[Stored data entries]
= = = = = = =

theorem RoundTrip.aSbc (op : AAlu) : RoundTrip.Statement (.aSbc op) := by
  refine RoundTrip.of_audio rfl fun hw rest => ?_
  cases op with
  | acc s =>
    cases s with
    | imm v => rfl
    | mem md => cases md <;> first | rfl | (apply RoundTrip.audio_w2 <;> rfl) | exact absurd hw Bool.false_ne_true
  | dd s d => rfl
  | dImm v d => rfl
  | xy => rfl

theorem RoundTrip.aCmp (op : AAlu) : RoundTrip.Statement (.aCmp op) := by
  refine RoundTrip.of_audio rfl fun hw rest => ?_
  cases op with
  | acc s =>
    cases s with
    | imm v => rfl
    | mem md => cases md <;> first | rfl | (apply RoundTrip.audio_w2 <;> rfl) | exact absurd hw Bool.false_ne_true
  | dd s d => rfl
  | dImm v d => rfl
  | xy => rfl

theorem RoundTrip.aCmpX (src : ASrc) : RoundTrip.Statement (.aCmpX src) := by
  refine RoundTrip.of_audio rfl fun hw rest => ?_
  cases src with
  | imm v => first | rfl | exact absurd hw Bool.false_ne_true
  | mem md => cases md <;> first | rfl | (apply RoundTrip.audio_w2 <;> rfl) | exact absurd hw Bool.false_ne_true

theorem RoundTrip.aCmpY (src : ASrc) : RoundTrip.Statement (.aCmpY src) := by
  refine RoundTrip.of_audio rfl fun hw rest => ?_
  cases src with
  | imm v => first | rfl | exact absurd hw Bool.false_ne_true
  | mem md => cases md <;> first | rfl | (apply RoundTrip.audio_w2 <;> rfl) | exact absurd hw Bool.false_ne_true

theorem RoundTrip.aAnd (op : AAlu) : RoundTrip.Statement (.aAnd op) := by
  refine RoundTrip.of_audio rfl fun hw rest => ?_
  cases op with
  | acc s =>
    cases s with
    | imm v => rfl
    | mem md => cases md <;> first | rfl | (apply RoundTrip.audio_w2 <;> rfl) | exact absurd hw Bool.false_ne_true
  | dd s d => rfl
  | dImm v d => rfl
  | xy => rfl

theorem RoundTrip.aOr (op : AAlu) : RoundTrip.Statement (.aOr op) := by
  refine RoundTrip.of_audio rfl fun hw rest => ?_
  cases op with
  | acc s =>
    cases s with
    | imm v => rfl
    | mem md => cases md <;> first | rfl | (apply RoundTrip.audio_w2 <;> rfl) | exact absurd hw Bool.false_ne_true
  | dd s d => rfl
  | dImm v d => rfl
  | xy => rfl

theorem RoundTrip.aEor (op : AAlu) : RoundTrip.Statement (.aEor op) := by
  refine RoundTrip.of_audio rfl fun hw rest => ?_
  cases op with
  | acc s =>
    cases s with
    | imm v => rfl
    | mem md => cases md <;> first | rfl | (apply RoundTrip.audio_w2 <;> rfl) | exact absurd hw Bool.false_ne_true
  | dd s d => rfl
  | dImm v d => rfl
  | xy => rfl

theorem RoundTrip.aInc (op : ARmw) : RoundTrip.Statement (.aInc op) := by
  refine RoundTrip.of_audio rfl fun hw rest => ?_
  cases op with
  | mem md => cases md <;> first | rfl | (apply RoundTrip.audio_w2 <;> rfl) | exact absurd hw Bool.false_ne_true
  | a => rfl
  | x => first | rfl | exact absurd hw Bool.false_ne_true
  | y => first | rfl | exact absurd hw Bool.false_ne_true

theorem RoundTrip.aDec (op : ARmw) : RoundTrip.Statement (.aDec op) := by
  refine RoundTrip.of_audio rfl fun hw rest => ?_
  cases op with
  | mem md => cases md <;> first | rfl | (apply RoundTrip.audio_w2 <;> rfl) | exact absurd hw Bool.false_ne_true
  | a => rfl
  | x => first | rfl | exact absurd hw Bool.false_ne_true
  | y => first | rfl | exact absurd hw Bool.false_ne_true
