/-- Through the bus: one read, Z, one write of the changed value at the same locator (R432). -/
theorem testAndChange_bus {s₁ s₂ : State} (hl : (resolve m).run s = .ok (l, x) s₁)
    (hv : (memRead l s.cpu.mW).run s₁ = .ok v s₂) :
    ∃ q, OneFlag 1 (decide (s.cpu.acc s.cpu.mW &&& v = 0)) s.cpu.p q ∧
      ∀ u, (memWrite l s.cpu.mW (change s.cpu.mW v (s.cpu.acc s.cpu.mW))).run (s₂.onCpu fun b => { b with p := q }) = .ok () u →
        runInstr i (testAndChange m change) s = .next (u.ended i s.cpu (Facts.index x) { s.cpu with p := q }) := by
  have hbus : BusRel s s₂ := (resolve_isBus m s _ s₁ hl).trans (memRead_isBus l _ s₁ v s₂ hv)
  let q := putBit fZ (decide (s.cpu.acc s.cpu.mW &&& v = 0)) s.cpu.p
  refine ⟨q, oneFlag_putBit (by decide) _ _, fun u hu => ?_⟩
  have hwrite : BusRel (s₂.onCpu fun b => { b with p := q }) u := memWrite_isBus l _ _ _ _ u hu
  have hcpu : u.cpu = { s.cpu with p := q } := by rw [hwrite.cpu, onCpu_cpu, hbus.cpu]
  rw [onCpu_const hbus.cpu] at hu
  refine runInstr_ended ?_ (hwrite.cfg.trans hbus.cfg)
  simp only [testAndChange]
  rw [bind_ok (getCpu_run s), bind_ok hl, bind_ok hv, EStateM.run_bind, onCpu_run, onCpu_const hbus.cpu]
  exact (bind_ok hu).trans (congrArg (EStateM.Result.ok _) (onCpu_same hcpu).symm)

/-- In mapped memory. -/
theorem testAndChange_mapped (hm : Memory.wf s = true) (hl : s.loc? m = some (l, x)) (hv : s.word? l s.cpu.mW = some v)
    (hw : s.writable l s.cpu.mW = true) : ∃ t q, runInstr i (testAndChange m change) s = .next t ∧
      Stored s t l s.cpu.mW (change s.cpu.mW v (s.cpu.acc s.cpu.mW)) ∧
      t.cpu = Cpu.charge (instrCost s.cfg i s.cpu (Facts.index x)) { s.cpu with p := q } ∧
      OneFlag 1 (decide (s.cpu.acc s.cpu.mW &&& v = 0)) s.cpu.p q := by
  obtain ⟨q, hq, hend⟩ := testAndChange_bus (i := i) change (resolve_mapped hl) (memRead_mapped hv)
  obtain ⟨u, hu, hstored⟩ := store_ended hm hw (change s.cpu.mW v (s.cpu.acc s.cpu.mW)) fun b => { b with p := q }
  obtain ⟨hst, hcpu⟩ := hstored i (Facts.index x) { s.cpu with p := q }
  exact ⟨_, q, hend u hu, hst, hcpu, hq⟩

end TestAndChange

/-- Settles O44: both instructions test, then write back a changed value, and differ in the change. -/
theorem testAndSetBits : Obligations.TestAndSetBits := by
  intro s m l x v w a e he
  obtain ⟨change, hexec, hvalue⟩ : ∃ change : Width → Word → Word → Word,
      exec e.1 s = runInstr e.1 (testAndChange m change) s ∧ e.2 = change w v a := by
    simp only [List.mem_cons, List.not_mem_nil, or_false] at he
    rcases he with rfl | rfl
    · exact ⟨fun _ v a => v ||| a, rfl, rfl⟩
    · exact ⟨fun w v a => w.trunc (v &&& ~~~a), rfl, rfl⟩
  rw [hexec, hvalue]
  refine ⟨testAndChange_mapped change, fun s₁ s₂ hl hv => ?_⟩
  obtain ⟨q, ⟨hzero, hrest⟩, hend⟩ := testAndChange_bus change hl hv
  exact ⟨q, hzero, hrest, hend⟩

/-! # PROOFS. O7 and O9: fetching, and the step it begins (R400, R401, R402, R635, R830, R851, R852, R855) -/

/-! ## Code bytes -/

/-- An instruction takes its operand bytes and leaves the rest (R301, R303). -/
theorem build_length {sh : Shape} {m x : Bool} {bs rest : List Byte} {i : Instr}
    (h : sh.build m x bs = some (i, rest)) : bs.length = sh.operands m x + rest.length := by
  unfold Shape.build at h
  split at h
  case h_6 | h_7 =>
    split_ifs at h with hflag
    · cases h
      simp [Shape.operands, hflag, Nat.add_comm]
    · split at h
      · cases h
        simp only [Shape.operands, hflag, List.length_cons, Bool.false_eq_true, if_false]
        omega
      · cases h
  case h_9 => cases h
  all_goals
    cases h
    simp only [Shape.operands, List.length_cons]
    omega

/-- The operand bytes a fetch reads are as many as the instruction they make up has. -/
theorem decodeMain_operands {m x : Bool} {op : Byte} {bs : List Byte} {i : Instr}
    (h : decodeMain m x (op :: bs) = some (i, [])) : ((mainShape op).map (·.operands m x)).getD 0 = bs.length := by
  obtain ⟨sh, hsh, hb⟩ := Option.bind_eq_some_iff.1 h
  rw [hsh, build_length hb]
  rfl

theorem code?_cons {s : State} {bank : Byte} {n : Nat} {off : Word} {v : Byte} {vs : List Byte}
    (h : s.code? bank (n + 1) off = some (v :: vs)) :
    s.byte? (mkAddr bank off) = some v ∧ s.code? bank n (off + 1) = some vs := by
  obtain ⟨v', hv, hvs⟩ := Option.bind_eq_some_iff.1 h
  obtain ⟨vs', hvs', heq⟩ := Option.map_eq_some_iff.1 hvs
  cases heq
  exact ⟨hv, hvs'⟩

theorem byte?_onCpu (s : State) (g : Cpu → Cpu) (a : Addr) : (s.onCpu g).byte? a = s.byte? a := rfl

theorem code?_onCpu (s : State) (g : Cpu → Cpu) (bank : Byte) (n : Nat) (off : Word) :
    (s.onCpu g).code? bank n off = s.code? bank n off := by
  induction n generalizing off with
  | zero => rfl
  | succ n ih => simp only [State.code?, byte?_onCpu, ih]

/-! ## Fetching -/

theorem fetchByte_ok {s t : State} {v : Byte} (h : (read8 (mkAddr s.cpu.pbr s.cpu.pc)).run s = .ok v t) :
    fetchByte.run s = .ok v (t.onCpu fun b => { b with pc := b.pc + 1 }) := by
  rw [fetchByte, bind_ok (getCpu_run s), bind_ok h]
  rfl

/-- PC past one byte and then past `n` more. -/
theorem onCpu_pc_succ (s : State) (n : Nat) :
    (s.onCpu fun b => { b with pc := b.pc + 1 }).onCpu (fun b => { b with pc := b.pc + BitVec.ofNat 16 n }) =
      s.onCpu fun b => { b with pc := b.pc + BitVec.ofNat 16 (n + 1) } := by
  simp only [onCpu_onCpu, BitVec.add_assoc, Nat.add_comm n 1, BitVec.ofNat_add]
  rfl

/-- Fetches of mapped bytes read them and move PC past them, wrapping in the bank (R401). -/
theorem fetchN_mapped {s : State} {vs : List Byte} (h : s.code? s.cpu.pbr vs.length s.cpu.pc = some vs) :
    (fetchN vs.length).run s = .ok vs (s.onCpu fun b => { b with pc := b.pc + BitVec.ofNat 16 vs.length }) := by
  induction vs generalizing s with
  | nil =>
    rw [onCpu_const rfl, List.length_nil, BitVec.add_zero]
    rfl
  | cons v vs ih =>
    obtain ⟨hv, hvs⟩ := code?_cons h
    rw [List.length_cons, fetchN, bind_ok (fetchByte_ok (read8_mapped hv)), bind_ok (ih ?_)]
    · rw [onCpu_pc_succ]
      rfl
    · rw [code?_onCpu]
      exact hvs

/-- Where the bytes at PBR:PC are mapped and decode to an instruction, a fetch answers it, with PC past its bytes (R400, R402). -/
theorem fetchInstr_mapped {s : State} {op : Byte} {bs : List Byte} {i : Instr}
    (hcode : s.code? s.cpu.pbr (bs.length + 1) s.cpu.pc = some (op :: bs)) (hop : op ∉ s.cfg.unimplOps)
    (hdec : decodeMain (s.cpu.flag fM) (s.cpu.flag fX) (op :: bs) = some (i, [])) :
    fetchInstr.run s = .ok i (s.onCpu fun b => { b with pc := b.pc + BitVec.ofNat 16 (bs.length + 1) }) := by
  obtain ⟨hv, hvs⟩ := code?_cons hcode
  have hcontains : ¬s.cfg.unimplOps.contains op = true := by simpa using hop
  rw [fetchInstr, EStateM.run_bind, EStateM.run_get]
  dsimp only
  rw [bind_ok (fetchByte_ok (read8_mapped hv)), if_neg hcontains, decodeMain_operands hdec]
  rw [bind_ok (fetchN_mapped (by rw [code?_onCpu]; exact hvs)), hdec, onCpu_pc_succ]
  rfl

/-- An unimplemented opcode stops a fetch with the registers as they were and the access that read it made (R401, R635, R830; log 11). -/
theorem fetchInstr_unimplemented {s t : State} {op : Byte} (h : (read8 (mkAddr s.cpu.pbr s.cpu.pc)).run s = .ok op t)
    (hop : op ∈ s.cfg.unimplOps) :
    fetchInstr.run s = .error (.fatal (.unimplementedOpcode s.cpu.pbr s.cpu.pc op)) t := by
  have hcpu : t.cpu = s.cpu := (read8_isBus _ s op t h).cpu
  have hcontains : s.cfg.unimplOps.contains op = true := by simpa using hop
  rw [fetchInstr, EStateM.run_bind, EStateM.run_get]
  dsimp only
  rw [bind_ok (fetchByte_ok h), if_pos hcontains, EStateM.run_bind, onCpu_run]
  rw [onCpu_onCpu, onCpu_const hcpu]
  exact congrArg (EStateM.Result.error _) (onCpu_same hcpu)
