-- ==== Sys2Proof/Machine/Ops.lean ====
section
/-!
DEFINITION. The named operations every family shares: register fields, counts, flags, free values, outputs,
interrupt vectors, error reports, and the partition checks of R15.
-/
namespace Sys2Proof.Machine

/-- The value of instance `i` of a register field (R6, R7). -/
def State.rd (s : State) (f : Fld) (i : Nat := 0) : Nat := KMap.get f.rst s.regs (f.key i)

/-- Set a register field to the low bits of `v`. -/
def State.wr (s : State) (f : Fld) (i v : Nat) : State :=
  { s with regs := KMap.put f.rst s.regs (f.key i) (v % 2 ^ f.wd) }

def State.flag (s : State) (f : Fld) (i : Nat := 0) : Bool := decide (s.rd f i ≠ 0)

/-- Count `n` events in a field that saturates at all ones. -/
def State.bumpBy (s : State) (f : Fld) (i n : Nat) : State := s.wr f i (min (2 ^ f.wd - 1) (s.rd f i + n))
def State.bump (s : State) (f : Fld) (i : Nat := 0) : State := s.bumpBy f i 1

/-- Add to a field that wraps. -/
def State.addWrap (s : State) (f : Fld) (i n : Nat) : State := s.wr f i (s.rd f i + n)

/-- Set the bits `m` of a field of flags. -/
def State.raise (s : State) (f : Fld) (i m : Nat) : State := s.wr f i (s.rd f i ||| m)

/-- Draw a free value. -/
def State.draw (s : State) : Nat := Config.freeNat s.freeIx
def State.drawn (s : State) : State := { s with freeIx := s.freeIx + 1 }

def State.emit (s : State) (m : OutMsg) : State := { s with out := m :: s.out }

/-- Bytes go out to the host for a descriptor, and are counted (chapter 14). -/
def hostOut (part ring seq : Nat) (data : Bytes) (s : State) : State :=
  (s.emit (.hostWrite part ring seq data)).addWrap HST_TX_BYTES.BYTES 0 data.length

/-- The number of a requester's own copy of a select register (R471). -/
def whoIx : Requester → Nat
  | .pf => 0
  | .rsp => 1
  | .mgt => 2
  | .vf n => 3 + n

/-- Signal MSI-X vector `v` of partition `p` (R328, R329): a masked vector sets its pending bit. -/
def signal (p v : Nat) (s : State) : State :=
  if bitOf (KMap.get 0 s.hst.msixOpen p) v then s.emit (.msix p v)
  else { s with hst.msixPend := KMap.put 0 s.hst.msixPend p (setBit (KMap.get 0 s.hst.msixPend p) v) }

/-- Signal the node's own vector, 62 of partition 0 (R473). -/
def signalNode (s : State) : State := signal 0 62 s

/-- A domain other than D0 is held in reset. -/
def nodeHeld (s : State) : Bool := !s.pcm.pwrGood || s.pcm.rstHeld || s.pcm.tapHeld || s.pcm.thermtrip

/-- The root security processor runs its firmware: past step 3 of Table 15.1, not in ROM recovery, and not stopped. -/
def rspRuns (s : State) : Bool :=
  !nodeHeld s && decide (3 ≤ s.rd RSP_BOOT_STS.STEP) && !s.flag RSP_BOOT_STS.FAIL && decide (s.rd PCM_STATE.NODE ≠ 3)

/-- The events that come at a period: the regulator's refill (R206), the catchword's sweep (R190), the rehash of the forme
(R345), the sensors' samples (R455), and the comparison of the neighbors (R386). -/
inductive Period where
  | refill | sweep | rehash | sample | evaluate
  deriving DecidableEq, Repr

def Period.ix : Period → Nat
  | .refill => 0
  | .sweep => 1
  | .rehash => 2
  | .sample => 3
  | .evaluate => 4

/-- Whether a period of `ns` has passed since an event last came, if it ever has. -/
def State.due (s : State) (p : Period) (ns : Nat) : Bool :=
  match KMap.find? s.periods p.ix with
  | some t => decide (t + ns ≤ s.now)
  | none => true

/-- An event of a period: what it does when it is due, and nothing before. -/
def State.atPeriod (p : Period) (ns : Nat) (act : State → State) (s : State) : State :=
  if s.due p ns then act { s with periods := KMap.insert s.periods p.ix s.now } else s

/-- The number of a handler. -/
def handlerIx : Handler → Nat
  | .cell b c => 16 * b + c
  | .platen k u => 1024 + 64 * k + u
  | .block g => 1536 + g
  | .region r => 1600 + r
  | .chip => 1604

/-- Queue entries of a handler (Table 1.1). -/
def handlerCap : Handler → Nat
  | .cell _ _ => 8
  | .platen _ _ => 8
  | .block _ => 8
  | .region _ => 32
  | .chip => 32

/-- The level of a handler: 0 cell, 1 block, 2 region, 3 chip (Table 16.2). -/
def handlerLevel : Handler → Nat
  | .cell _ _ => 0
  | .platen _ _ => 0
  | .block _ => 1
  | .region _ => 2
  | .chip => 3

/-- The handler one level up; a platen unit's records pass to its region's handler (R369). -/
def handlerUp : Handler → Handler
  | .cell b _ => .block b
  | .platen k _ => .region (k / 2)
  | .block g => .region (g / 16)
  | .region _ => .chip
  | .chip => .chip

/-- Take step 1 and step 3 of R378 at once (R379): the node's state, the cause, and every block's clock. -/
def fenceNow (cause : Nat) (s : State) : State :=
  let s := (s.wr RAS_NODE_STS.STATE 0 3).wr RAS_NODE_STS.FENCE_CAUSE 0 cause
  (List.range 64).foldl (fun s b => s.wr CMP_SEQ_STS.CLK_ON b 0) (s.bump (RAS_CNT.COUNT 6))

/-- A record lost at a full queue (R117, R369): the overflow flag and the count of the handler. -/
def recordLost (h : Handler) (r : ErrRec) (s : State) : State :=
  match h with
  | .cell b _ => (s.wr CMP_ERRQ_STS.CELL_OVF b 1).bump CMP_ERRQ_STS.CELL_LOST b
  | .block g => (s.wr CMP_ERRQ_STS.BLK_OVF g 1).bump CMP_ERRQ_STS.BLK_LOST g
  | .platen k _ => s.bump (PLT_CNT.COUNT 7) k
  | .region k => (s.wr (RAS_QSTS.OVF k) 0 1).bump (RAS_QSTS.LOST k)
  | .chip =>
    let s := (s.wr (RAS_QSTS.OVF 4) 0 1).bump (RAS_QSTS.LOST 4)
    if r.sev = 3 then fenceNow 1 s else s

/-- The state of a handler. -/
def State.hand (s : State) (h : Handler) : HandlerSt := KMap.get {} s.ras.handlers (handlerIx h)

def State.setHand (s : State) (h : Handler) (x : HandlerSt) : State :=
  { s with ras.handlers := KMap.put {} s.ras.handlers (handlerIx h) x }

/-- The unit of a record at a handler (R368): its subsystem at chip level. Below that a handler serves one unit, and every
record there is of it. -/
def recWho (h : Handler) (r : ErrRec) : Nat := if (handlerLevel h) = 3 then r.subsys else 0

/-- Enter a record at a handler (R367–R369). An idle handler takes it at once; Table 16.4 rules the rest.
`n` bounds the passes up the levels. -/
def enter : Nat → Handler → ErrRec → State → State
  | 0, _, _, s => s
  | n + 1, h, r, s =>
    let h := if r.sev = 3 then .chip else h
    let x := s.hand h
    match x.cur with
    | none => s.setHand h { x with cur := some r, since := s.now }
    | some c =>
      if r.sev = 3 ∧ c.sev = 3 then fenceNow 1 s
      else if r.sev = 2 ∧ c.sev = 2 ∧ recWho h r = recWho h c then
        let s := s.bump (RAS_CNT.COUNT 4)
        match h with
        | .chip => enter n .chip { r with escalated := true, sev := 3 } s
        | _ => enter n (handlerUp h) { r with escalated := true } s
      else if (handlerCap h) ≤ x.queue.length then recordLost h r s
      else s.setHand h { x with queue := x.queue ++ [r] }

/-- Report an error record to a handler (R365, R367), stamped with fabric time. -/
def report (h : Handler) (r : ErrRec) (s : State) : State :=
  enter 5 h { r with level := (handlerLevel h), time := s.rd TIME_NOW.NS } s

/-- A consumption of poisoned data (R373): counted, and reported as a contained record at a level. -/
def poisonUse (h : Handler) (subsys unit : Nat) (part : Option Nat) (status addr : Nat) (s : State) : State :=
  report h { poison := true, sev := 2, subsys := subsys, cause := Config.causeCode 40, unit := unit, part := part,
             status := status, addr := addr } (s.bump (RAS_CNT.COUNT 5))

/-- An error that the hardware corrected (Table 16.1), reported at a level. -/
def corrected (h : Handler) (subsys unit : Nat) (part : Option Nat) (action addr : Nat) (s : State) : State :=
  report h { sev := 1, subsys := subsys, cause := Config.causeCode 42, unit := unit, part := part, action := action, addr := addr } s

/-- The partition that owns channel set `set` of stack `k`, or none (R57). -/
def setOwner (s : State) (k set : Nat) : Option Nat :=
  if s.flag (STK_SET_OWNER.ASSIGNED set) k then some (s.rd (STK_SET_OWNER.OWNER set) k) else none

/-- The partition that owns block `g`, or none (R102). -/
def blockOwner (s : State) (g : Nat) : Option Nat :=
  if s.flag CMP_OWNER.ASSIGNED g then some (s.rd CMP_OWNER.OWNER g) else none

/-- Whether stack `k` refuses accesses: fenced itself (R65), or in a fenced region (R376). -/
def stackShut (s : State) (k : Nat) : Bool := s.flag STK_STS.FENCED k || bitOf (s.rd RAS_RFENCE_STS.FENCED) (k / 2)

/-- A resource with an owner is served to its owner, and one with none to partition 0; partition 0 is served
everywhere (R15, R57). -/
def ownerAllows (owner : Option Nat) (part : Nat) : Bool := part == 0 || owner == some part

/-- Stack of an upper-case offset (Table 3.2). -/
def offStack (a : Nat) : Nat := bits a 33 3
/-- Channel set within the stack (Table 3.2). -/
def offSet (a : Nat) : Nat := bits a 30 3

/-- 768 GiB (R56). -/
def upperSize : Nat := 768 * 2 ^ 30

/-- The check of R15 at the target of a gutter request. -/
def gutAllows (s : State) (part : Nat) : GutTarget → Bool
  | .upper off => ownerAllows (setOwner s (offStack off) (offSet off)) part
  | .galleyWay r w =>
    let owner := if s.flag (GAL_WAY_OWNER.ASSIGNED w) r then some (s.rd (GAL_WAY_OWNER.OWNER w) r) else none
    if part = 0 then !(s.flag (GAL_WAY_OWNER.SEALED w) r) else owner == some part
  | .block g => ownerAllows (blockOwner s g) part
  | .keySlots => false

end Sys2Proof.Machine
end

= = = = = = =

__AIM OF THE EXERCISE__: Filter the lines above, keeping and copying those that contain "KMap".

__TASK RESULT__:
def State.rd (s : State) (f : Fld) (i : Nat := 0) : Nat := KMap.get f.rst s.regs (f.key i)
  { s with regs := KMap.put f.rst s.regs (f.key i) (v % 2 ^ f.wd) }
  if bitOf (KMap.get 0 s.hst.msixOpen p) v then s.emit (.msix p v)
  else { s with hst.msixPend := KMap.put 0 s.hst.msixPend p (setBit (KMap.get 0 s.hst.msixPend p) v) }
  match KMap.find? s.periods p.ix with
  if s.due p ns then act { s with periods := KMap.insert s.periods p.ix s.now } else s
def State.hand (s : State) (h : Handler) : HandlerSt := KMap.get {} s.ras.handlers (handlerIx h)
  { s with ras.handlers := KMap.put {} s.ras.handlers (handlerIx h) x }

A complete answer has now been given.